# Lian Li V COOL PC-V1000BPLUS



## Detah (Jun 30, 2004)

Do you own this case?
If so, what can you tell me about it?

* Does it accumulate abnormal amounts of dust inside as it doesnt have any filters?
* Did you replace any fans, because they were too loud or poorly placed?
* Did all your cables reach their mobo connection? How did you accomodate this?
* Did you place any heat sensors in your case? If so, where and what controller did you use?
* Did you make any other mods to the case, like cutting out the PSU section to allow a modular PSU? Were you successful? 

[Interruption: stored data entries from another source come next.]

/-- The granted read of a pseudo-channel, when all its lines are at the controller (R171, R213). -/
def grantedRead (h : Hw) (pc : Nat) : Option (Xfer × Txn) :=
  match (pcSt h pc).granted with
  | some (.xfer x _) => match txn h x.txn with
    | some q => if isRead h x && complete h (pcSt h pc).got x then some (x, q) else none
    | none => none
  | _ => none

/-- The first waiting read that needs no grant. -/
def freeRead (h : Hw) (pc : Nat) : Option (Xfer × Txn) :=
  ((span 3 11).reverse.filterMap (fun i => (inputQ h pc i).find? (grantless h))).head?.bind (fun x => (txn h x.txn).map (fun q => (x, q)))

/-- Read lines return: those of the transfer that holds the grant, once it is complete, else of the first that needs none. -/
def readResponse (pc : Nat) (c : Core) : Core :=
  if !awake c.hw then c
  else match grantedRead c.hw pc, freeRead c.hw pc with
    | some (x, q), _ => answerRead (c.onHw (fun h => setPc h pc { pcSt h pc with granted := none, got := [] })) x q (pcSt c.hw pc).got
    | none, some (x, q) => answerRead (c.onHw (fun h => dropXfer h x)) x q []
    | none, none => c

def execReadResponse (pc : Nat) (s : State) : Host.Outcome State Fault Refusal :=
  runCore (wfReadResponse pc) (readResponse pc) s

/-! FENCE (R119). -/

/-- A FENCE at the head of the buffer is taken: nothing after it executes before its completion. -/
def takeFence (p : Nat) (h : Hw) : Hw :=
  let q := port h p
  match q.req, q.fence with
  | ⟨_, .fence tag jobs⟩ :: rest, none =>
    if admitting h then
      useTag (returnCredits (setPort h p { q with req := rest, fence := some { tag := tag, jobs := jobs } }) p 1 0 0) p tag
    else h
  | _, _ => h

def execFence (port : Nat) (s : State) : Host.Outcome State Fault Refusal := runHw (wfFence port) (takeFence port) s

/-- Every earlier request of the port is complete, its read data sent, and with JOBS every earlier job. -/
def fenceDone (h : Hw) (p : Nat) (f : Fence) : Bool :=
  h.chans.txns.all (fun e => e.2.port != p) && (port h p).wait.all (fun w => groupKind w.group != 0) &&
  (!f.jobs || ((port h p).job.head? == some [] && h.jobs.jobs.all (fun e => e.2.port != p)))

/-- The completion of the port's FENCE goes to the transmitter; the hold lasts until it is sent. -/
def fenceComplete (p : Nat) (h : Hw) : Hw :=
  match (port h p).fence with
  | some f =>
    if awake h && !f.done && fenceDone h p f then
      sendStatus (freeTag (setPort h p { port h p with fence := some { f with done := true } }) p f.tag) p f.tag 0
    else h
  | none => h

def execFenceComplete (port : Nat) (s : State) : Host.Outcome State Fault Refusal := runHw (wfFenceComplete port) (fenceComplete port) s

/-! RELEASE (R120, R121). -/

/-- The entry of a parcel to be released, by a lookup before the change is journaled; a move of it is abandoned first (Table 5.5). Collects the live ones. -/
def releaseLookup (a : Hw × List (Nat × Nat)) (p : Nat) : Hw × List (Nat × Nat) :=
  let h := match moveOf a.1 p with | some m => rollBack false a.1 m | none => a.1
  let (h, e) := lookup h p
  (h, if entReleased e then a.2 else (p, e) :: a.2)

/-- Marks a run of parcels released: one journal record, then the entries (R121, R149). -/
def releaseRange (h : Hw) (first count : Nat) : Hw :=
  let (h, live) := (span first count).foldl releaseLookup (h, [])
  live.reverse.foldl (fun h x => bump (putRoute h x.1 (x.2 + 2 ^ 7)) 0x3040 2) (journal h (.released first count))
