def execRmwAtomic (ch : Nat) (s : State) : Host.Outcome State Fault Refusal :=
  runCore (wfRmwAtomic ch) (fun c => if awake c.hw && dieOn c.hw (ch / 4) && (chSt c.hw ch).alert.isNone then (rmwNext ch c).onHw (fun h => reoffer h ch) else c) s

/-! Effects of the commands at the die (Table 6.2). -/

def setRows (h : Hw) (pc : Nat) (rows : Tbl Nat) : Hw := setPc h pc { pcSt h pc with rows := rows }

/-- All pseudo-channels of a die are in self-refresh, or none: its array area shows it. -/
def showSr (h : Hw) (d : Nat) : Hw :=
  let ps := span (8 * d) 8
  if dieState h d = 0 && ps.all (fun p => (pcSt h p).sr) then setDie (setDieState h d 2) d { dieSt h d with rate := (dieSt h d).floor }
  else if dieState h d = 2 && ps.all (fun p => !(pcSt h p).sr) then setObj (setDieState h d 0) 0x5140 1 d (dieSt h d).rate
  else h

/-- The next line of the granted read, when it lies at a bank and column of the open row. -/
def readTarget (h : Hw) (pc bank col : Nat) : Option (XLine × Nat) :=
  let s := pcSt h pc
  match s.granted with
  | some (.xfer x _) =>
    match (if isRead h x then x.lines.find? (fun l => !s.got.any (fun g => g.1 == l.idx) && !atHand h l.line) else none) with
    | some l =>
      let e := route h (l.line / 1024)
      let n := physOf e l.line
      if !entReleased e && pPc n = pc && pBank n = bank && pCol n = col && tfind s.rows bank = some (pRow n) then some (l, n) else none
    | none => none
  | _ => none

/-- That line is read and kept with the grant (R171). -/
def collectColumn (c : Core) (pc bank col noise : Nat) : Core :=
  match readTarget c.hw pc bank col with
  | none => c
  | some (l, n) =>
    let (c, d, p) := readLine { c with hw := (resolve c.hw l.line).1 } n noise false false
    c.onHw (fun h => setPc (if p then notePoisonDelivered h n else h) pc { pcSt h pc with got := (pcSt h pc).got ++ [(l.idx, d, p)] })

/-- A column command that closes its row. -/
def closeAfter (close : Bool) (pc bank : Nat) (h : Hw) : Hw := if close then setRows h pc (tdel (pcSt h pc).rows bank) else h

/-- A drain has moved one more line by a column command: with its fourth, or when the queue is empty, it ends (R217). -/
def countDrained (pc : Nat) (h : Hw) : Hw :=
  let s := pcSt h pc
  match s.granted with
  | some (.drain i n) => noteMarks (setPc h pc { s with granted := if 3 ≤ n || s.wq.isEmpty then none else some (.drain i (n + 1)) }) pc
  | _ => h

/-- What a command does that the die accepts; `noise` is what the TSVs add to a line read. -/
def dieEffect (noise : Nat) (c : Core) : DieCmd → Core
  | .act pc bank row => c.onHw (fun h => setRows h pc (tset (pcSt h pc).rows bank row))
  | .pre pc bank => c.onHw (fun h => setRows h pc (tdel (pcSt h pc).rows bank))
  | .prea pc => c.onHw (fun h => setRows h pc [])
  | .refpb pc => c.onHw (fun h => refreshBanks 1 h pc)
  | .trr .. => c
  | .sre pc => c.onHw (fun h =>
      let n := (owed h pc).toNat + (pcSt h pc).emergency.length
      let h := refreshBanks n h pc
      let h := setDie h (dieOf pc) { dieSt h (dieOf pc) with floor := band h (dieOf pc) }
      showSr (setPc h pc { pcSt h pc with sr := true, carried := n, emergency := [], excess := 0, rows := [] }) (dieOf pc))
  | .srx pc => c.onHw (fun h => showSr (setOwed (setPc h pc { pcSt h pc with sr := false, carried := 0, emergency := [], excess := 0 }) pc 0) (dieOf pc))
  | .mrw pc reg value => c.onHw (fun h =>
      let d := dieSt h (dieOf pc)
      setDie h (dieOf pc) (match reg with | 0 => { d with rl := value } | 1 => { d with wl := value } | _ => { d with training := value }))
  | .rd pc bank col close => (collectColumn c pc bank col noise).onHw (closeAfter close pc bank)
  | .wr pc bank _ close e => ((drainNoisy c e (noise % 2 ^ 576)).onHw (closeAfter close pc bank)).onHw (countDrained pc)
  | .train _ => c
  | .nop _ => c

def cmdPc : DieCmd → Nat
  | .act pc .. | .pre pc _ | .prea pc | .refpb pc | .trr pc .. | .sre pc | .srx pc | .mrw pc .. | .rd pc .. | .wr pc .. | .train pc | .nop pc => pc

/-- The die's check of a write burst (R185): the CRC-16 over data and check symbols as received against the one received, `noise` being what the TSVs added to the 72 bytes and, above them, to the CRC. -/
def burstFails (e : WqEntry) (noise : Nat) : Bool :=
  let sent := encodeLine e.data e.poison
  let order := fun (w : Nat) => let bs := leBytes 72 w; bs.drop 8 ++ bs.take 8
  noise != 0 && (burstCrc (order sent) ^^^ (noise / 2 ^ 576)) != burstCrc (order (sent ^^^ (noise % 2 ^ 576)))

/-- Issues a command: it takes a sequence number and enters the retry buffer of 16; a die under an alert ignores it; with bad parity or write CRC it is not executed and an alert begins (R170, R185, R186). -/
def issue (c : Core) (cmd : DieCmd) (badParity : Bool) (noise : Nat) : Core :=
  let ch := chOf (cmdPc cmd)
  let k := chSt c.hw ch
  let injParity := c.hw.inject.parity == some ch
  let isWr := match cmd with | .wr .. => true | _ => false
  let injCrc := isWr && c.hw.inject.write == some ch
  let badParity := badParity || injParity
  let badCrc := injCrc || (match cmd with | .wr _ _ _ _ e => burstFails e noise | _ => false)
  let k := { k with seq := (k.seq + 1) % 16, retry := k.retry ++ [(k.seq, cmd)], alert := if k.alert.isSome then k.alert else if badParity || badCrc then some (k.seq, !badParity) else none, fails := if k.alert.isNone && (badParity || badCrc) then 1 else k.fails }
  let c := c.onHw (fun h =>
    let h := setCh h ch k
    let h := if injParity then { h with inject := { h.inject with parity := none }, react := { h.react with injected := h.react.injected + 1 } } else h
    if injCrc then { h with inject := { h.inject with write := none }, react := { h.react with injected := h.react.injected + 1 } } else h)
  if k.alert.isSome then c else dieEffect noise c cmd
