/-- The end of phase 3, when every issued access is complete: the remaining dirty lines are copied, then the new entry is journaled and written (R159, R161). A write of the move's own that fails before that rolls the move back (R162). -/
def moveSwitch (parcel : Nat) (replayed : Bool) (c : Core) : Core :=
  match moveOf c.hw parcel with
  | none => c
  | some m =>
    if !(unitLines c.hw m.srcTrack parcel).isEmpty then c
    else if copyFails c.hw m replayed (dirtyLines m) then c.onHw (fun h => rollBack true h m)
    else
      let ls := dirtyLines m
      (ls.foldl (copyLine m) c).onHw (fun h => match moveOf h parcel with
        | some m => countMoved m ls.length (finishMove m h)
        | none => h)

/-- Phase 3: accesses that have issued complete on the source, then the parcel switches over; while one of them cannot run, the move waits (R159). -/
def swap (parcel : Nat) (replayed : Bool) (c : Core) : Core :=
  match moveOf c.hw parcel with
  | none => c
  | some m =>
    let locked := (List.range 32).any (fun e => (engine c.hw e).locks.any (fun k => k % 2 ^ 31 / 1024 == parcel))
    if !m.copied || locked || !recopied c.hw m || !trackOn c.hw m.srcTrack || !trackOn c.hw m.dstTrack then c
    else moveSwitch parcel replayed (finishIssued m c)

def execMoveSwap (parcel : Nat) (s : State) (replayed : Bool := false) : Host.Outcome State Fault Refusal :=
  runCore (wfMoveSwap parcel replayed) (fun c => onlyCore (awake c.hw) (swap parcel replayed) c) s

/-- A move without progress is abandoned; time with a die in RESET does not count (R160). -/
def moveTimeout (parcel : Nat) (h : Hw) : Hw :=
  match moveOf h parcel with
  | some m => if [2 * m.srcTrack, 2 * m.srcTrack + 1, 2 * m.dstTrack, 2 * m.dstTrack + 1].any (fun d => dieState h d == 1) then h else rollBack false h m
  | none => h

def execMoveProgressTimeout (parcel : Nat) (s : State) : Host.Outcome State Fault Refusal :=
  runHw (wfMoveProgressTimeout parcel) (fun h => only (awake h) (moveTimeout parcel) h) s

/-! Track parking (R165, R166). -/

/-- A track that holds no parcel is gated: its check bits are written zero first (R19), and its slots are PARKED. -/
def gateTrack (t : Nat) (c : Core) : Core :=
  let h := c.hw
  if !(placing h && compacts h t && obj h 0x4011 3 t == 0 && trackOn h t && !resetPending h (2 * t) && !resetPending h (2 * t + 1) && !h.place.moves.any (fun m => m.dstTrack == t || m.srcTrack == t)) then c
  else
    let c := { c with hw := (span 0 16).foldl (fun h p => setPc h (16 * t + p) { pcSt h (16 * t + p) with wq := [], rows := [], granted := none, got := [] }) h }
    let c := c.store (.zero (physLine t 0 0) (slotsPerTrack * 1024))
    c.onHw (fun h =>
      let h := (span (8 * t) 8).foldl (fun h k => let h := dropCorrections h k; setCh h k { chSt h k with retry := [], canary := false }) h
      let h := [2 * t, 2 * t + 1].foldl (fun h d => setDomain (setDieState h d 3) (arrDomain d) 2) h
      let h := setDomain h (dctDomain t) 2
      setObj (setObj (setObj h 0x4011 1 t 0) 0x4011 2 t 0) 0x4011 5 t 1)

def execTrackGate (track : Nat) (s : State) : Host.Outcome State Fault Refusal := runCore (wfTrackGate track) (gateTrack track) s

/-- A parked track is called back: its arrays are powered and zero-filled (R166). -/
def unparkTrack (t : Nat) (c : Core) : Core :=
  let h := c.hw
  let short := decide ((((List.range 8).filter (fun k => !trackParked h k)).map (zeroedSlots h)).sum < obj h 0x4030 3)
  let called := short || !flag h 0x4011 6 t || unparkingCalled h
  if placing h && trackParked h t && called && !h.place.unparking.contains t && h.test.testDie.all (fun d => d / 2 != t) then
    ((c.store (.fill (.die (2 * t)))).store (.fill (.die (2 * t + 1)))).onHw (fun h =>
      let h := [2 * t, 2 * t + 1].foldl (fun h d => setDomain h (arrDomain d) 0) h
      let h := setDomain h (dctDomain t) 0
      setPlace h { h.place with unparking := h.place.unparking ++ [t] })
  else c

def execTrackUnpark (track : Nat) (s : State) : Host.Outcome State Fault Refusal := runCore (wfTrackUnpark track) (unparkTrack track) s

/-- Zero-fill has ended: every slot that is not retired is FREE_ZEROED. -/
def unparkDone (t : Nat) (h : Hw) : Hw :=
  if !(awake h && h.place.unparking.contains t) then h
  else
    let h := setPlace h { h.place with
      unparking := h.place.unparking.filter (· != t), cleared := tput false h.place.cleared t true,
      slots := h.place.slots.filter (fun e => e.1 / slotsPerTrack != t || e.2 == .retired) }
    let free := slotsPerTrack - obj h 0x4011 4 t
    let h := setObj (setObj (setObj h 0x4011 5 t 0) 0x4011 1 t free) 0x4011 2 t free
    let h := (span (16 * t) 16).foldl (fun h p => setOwed (setPc h p { pcSt h p with emergency := [], excess := 0, sr := false }) p 0) h
    [2 * t, 2 * t + 1].foldl (fun h d => setDieState h d 0) h

def execTrackUnparkComplete (track : Nat) (s : State) : Host.Outcome State Fault Refusal :=
  runHw (wfTrackUnparkComplete track) (unparkDone track) s

end Sys2Proof.Machine
end

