/-- The outlets: their temperatures, COOLANT_HOT once any of them reads 65.00 °C, a failed one too, and the end of a warm condition (R348). -/
def followOutlets (h : Hw) : Hw :=
  let h := match highest h [152, 153] with | some t => setTemp h 0x7860 2 0 t | none => h
  let h := match highest h [154, 155] with | some t => setTemp h 0x7860 3 0 t | none => h
  let hot := (span 152 4).any (fun n => decide (degC 65 ≤ sensorTemp h n))
  let was := h.therm.hot
  let hotSide := fun (s : Nat) => decide (tempObj h 0x7860 4 0 < outletRise h s)
  let h := setTherm h { h.therm with hot := hot, warm1 := h.therm.warm1 && hotSide 1, warm2 := h.therm.warm2 && hotSide 2 }
  let h := setActive (setActive h Src.coolantHot hot) Src.coolantWarm (h.therm.warm1 || h.therm.warm2)
  if hot && !was then raise h Src.coolantHot else h

/-- Thermal wake: a core-die sensor at or above 0x7010:04 (Table 11.9). -/
def thermalWake (h : Hw) (rs : List (Nat × Nat)) : Hw :=
  match ((rs.map Prod.fst).filter (fun n => decide (n < 128) && sensorOk h n && decide (tempObj h 0x7010 4 0 ≤ sensorTemp h n))) with
  | n :: _ => wakeEvent 5 (n / 8) h
  | [] => h

/-- The peak of the last trip (0x7880:05). -/
def notePeak (h : Hw) (rs : List (Nat × Nat)) : Hw :=
  (rs.map Prod.fst).foldl (fun h n => if sensorOk h n && decide (tempObj h 0x7880 5 0 < sensorTemp h n) then setTemp h 0x7880 5 0 (sensorTemp h n) else h) h

/-- Gates end: readings, and everything that follows them, tripped or not (R329, R332, R337, R345, R348), in the order in which R387 records sources of one time. -/
def sample (rs : List (Nat × Nat)) (h : Hw) : Hw :=
  let h := rs.foldl readSensor h
  let h := if h.mode == .trip || h.mode == .dramOff then notePeak h rs else h
  let ns := rs.map Prod.fst
  let ds := (List.range 16).filter (fun d => ns.any (fun n => n / 8 == d))
  let h := ds.foldl followBand h
  let h := if ns.any (fun n => decide (128 ≤ n) && decide (n < 152)) then followBase h else h
  let h := ds.foldl followCycle h
  let h := if ns.any (fun n => decide (152 ≤ n)) then followOutlets h else h
  thermalWake h rs

/-- Sensors whose column has power: with DRAM power removed only those that THM reads (R340). -/
def readable (h : Hw) (n : Nat) : Bool := h.mode != .dramOff || (decide (128 ≤ n) && decide (n < 154))

/-- A sample is taken wherever THM has power, and not while XCK is stopped. -/
def execSensorSample (sensors : List (Nat × Nat)) (s : State) : Host.Outcome State Fault Refusal :=
  runHw (wfSensorSample sensors) (fun h =>
    only (thmOn h && !h.power.xckStopped) (sample (sensors.filter (fun r => readable h r.1))) h) s

/-- COLn and both rails are up for 2 ms while DRAM power is removed: the core-die and CS2 outlet sensors are read (R340). -/
def monitorWindow (rs : List (Nat × Nat)) (h : Hw) : Hw :=
  let h := (List.range 16).foldl (fun h n => setDomain h (colDomain n) 0) (railsUp h)
  let h := sample (rs.filter (fun r => decide (r.1 < 128) || decide (154 ≤ r.1))) h
  railsDown ((List.range 16).foldl (fun h n => setDomain h (colDomain n) 2) h)

def execDramMonitorWindow (sensors : List (Nat × Nat)) (s : State) : Host.Outcome State Fault Refusal :=
  runHw (wfDramMonitorWindow sensors) (fun h => only (h.mode == .dramOff && !h.power.xckStopped) (monitorWindow sensors) h) s
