-- ==== Sys2Proof/Machine/Jobs.lean ====
section
/-!
DEFINITION. Jobs: descriptors (R228, R229), admission (R235, R237, R242), completion (R233, R234), abort (R239, R240), the parts on
their engines (R238, R239), engine resets (R245, R246), time limits (R248, R253).
-/
namespace Sys2Proof.Machine

/-! Descriptors. -/

/-- A window field (Table 8.3). -/
def parseWindow (v : Nat) : Window := { base := field v 30 0, len := field v 62 32, wr := bitAt v 31 }

/-- A job descriptor (Table 8.2); reserved fields are ignored (R6). -/
def parseDesc (bs : List Byte) : JobDesc :=
  let v := leNat bs
  { opcode := field v 7 0, cls := field v 18 16, kernel := field v 29 24, jobId := field v 47 32, cmode := field v 50 48,
    nospec := bitAt v 10, idem := bitAt v 9, recurring := bitAt v 8,
    w0 := parseWindow (field v 127 64), w1 := parseWindow (field v 191 128), w2 := parseWindow (field v 255 192),
    arg0 := field v 319 256, arg1 := field v 383 320, arg2 := field v 447 384, cplLine := field v 478 448 }

/-- Opcodes of Table 8.4. -/
def knownJob (op : Nat) : Bool := (decide (1 ≤ op) && decide (op ≤ 10)) || op == 15

def windowsOf (d : JobDesc) : List Window := [d.w0, d.w1, d.w2]

/-- Two windows share a line. -/
def overlap (a b : Window) : Bool := a.len != 0 && b.len != 0 && decide (a.base < b.base + b.len) && decide (b.base < a.base + a.len)

/-- Windows that a type needs, and the one it needs writable. -/
def needed (d : JobDesc) : Bool :=
  let has := fun (w : Window) => w.len != 0
  match d.opcode with
  | 1 => has d.w0 && has d.w1 && d.w1.wr && d.w0.len == d.w1.len
  | 2 => has d.w1 && d.w1.wr
  | 3 | 4 => has d.w0 && has d.w1 && has d.w2 && d.w2.wr
  | 5 | 9 => has d.w0 && (!has d.w2 || d.w2.wr)
  | 6 | 7 | 8 => has d.w0 && has d.w2 && d.w2.wr
  | _ => true

/-- Arguments lie in their ranges, and windows hold what they make the job touch. -/
def argsFit (d : JobDesc) : Bool :=
  let n := d.arg0
  let e := d.arg1 % 256
  match d.opcode with
  | 3 => decide (1 ≤ n) && decide (n ≤ 2 ^ 31) && [4, 8, 16, 32, 64].contains e && decide (8 * n ≤ 64 * d.w0.len) && decide (n * e ≤ 64 * d.w2.len)
  | 4 => decide (1 ≤ n) && decide (n ≤ 2 ^ 31) && [4, 8, 16, 32, 64].contains e && decide (8 * n ≤ 64 * d.w0.len) && decide (n * e ≤ 64 * d.w1.len)
  | 5 => n % 4 != 3
  | 6 => (e == 4 || e == 8) && decide (field d.arg1 10 8 ≤ 5) && field d.arg1 13 12 != 3
  | 7 => decide (1 ≤ d.arg1) && decide (d.arg1 ≤ 65536) && (d.arg2 % 256 == 4 || d.arg2 % 256 == 8) && decide (8 * (d.arg1 + 1) ≤ 64 * d.w2.len)
  | 8 => decide (16 * d.arg1 ≤ 64 * d.w0.len)
  | _ => true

Im going to buy this case in May and Id like to hear from someone who has owned one for a while. Most of the newegg reviews are from people who have owned it for 1 week or less.


----------



## darkness337 (Jan 29, 2006)

My friend has this case, he took out the fan because they didnt reach the HDD, the HDD was neally burnt out. The mother board was very well cooled, the space was good. Came with some wires, cables and fans for beginners. Easy to modify, comes with alot of USB/FIREWIRE/AUDIO. I would say the only thing bad is that, the FRONT POWER button can easily come out, i did so to my friend several times. My friend has now got a fully modifyed computer looks very good at night. Also though the case takes along time to crack open.


----------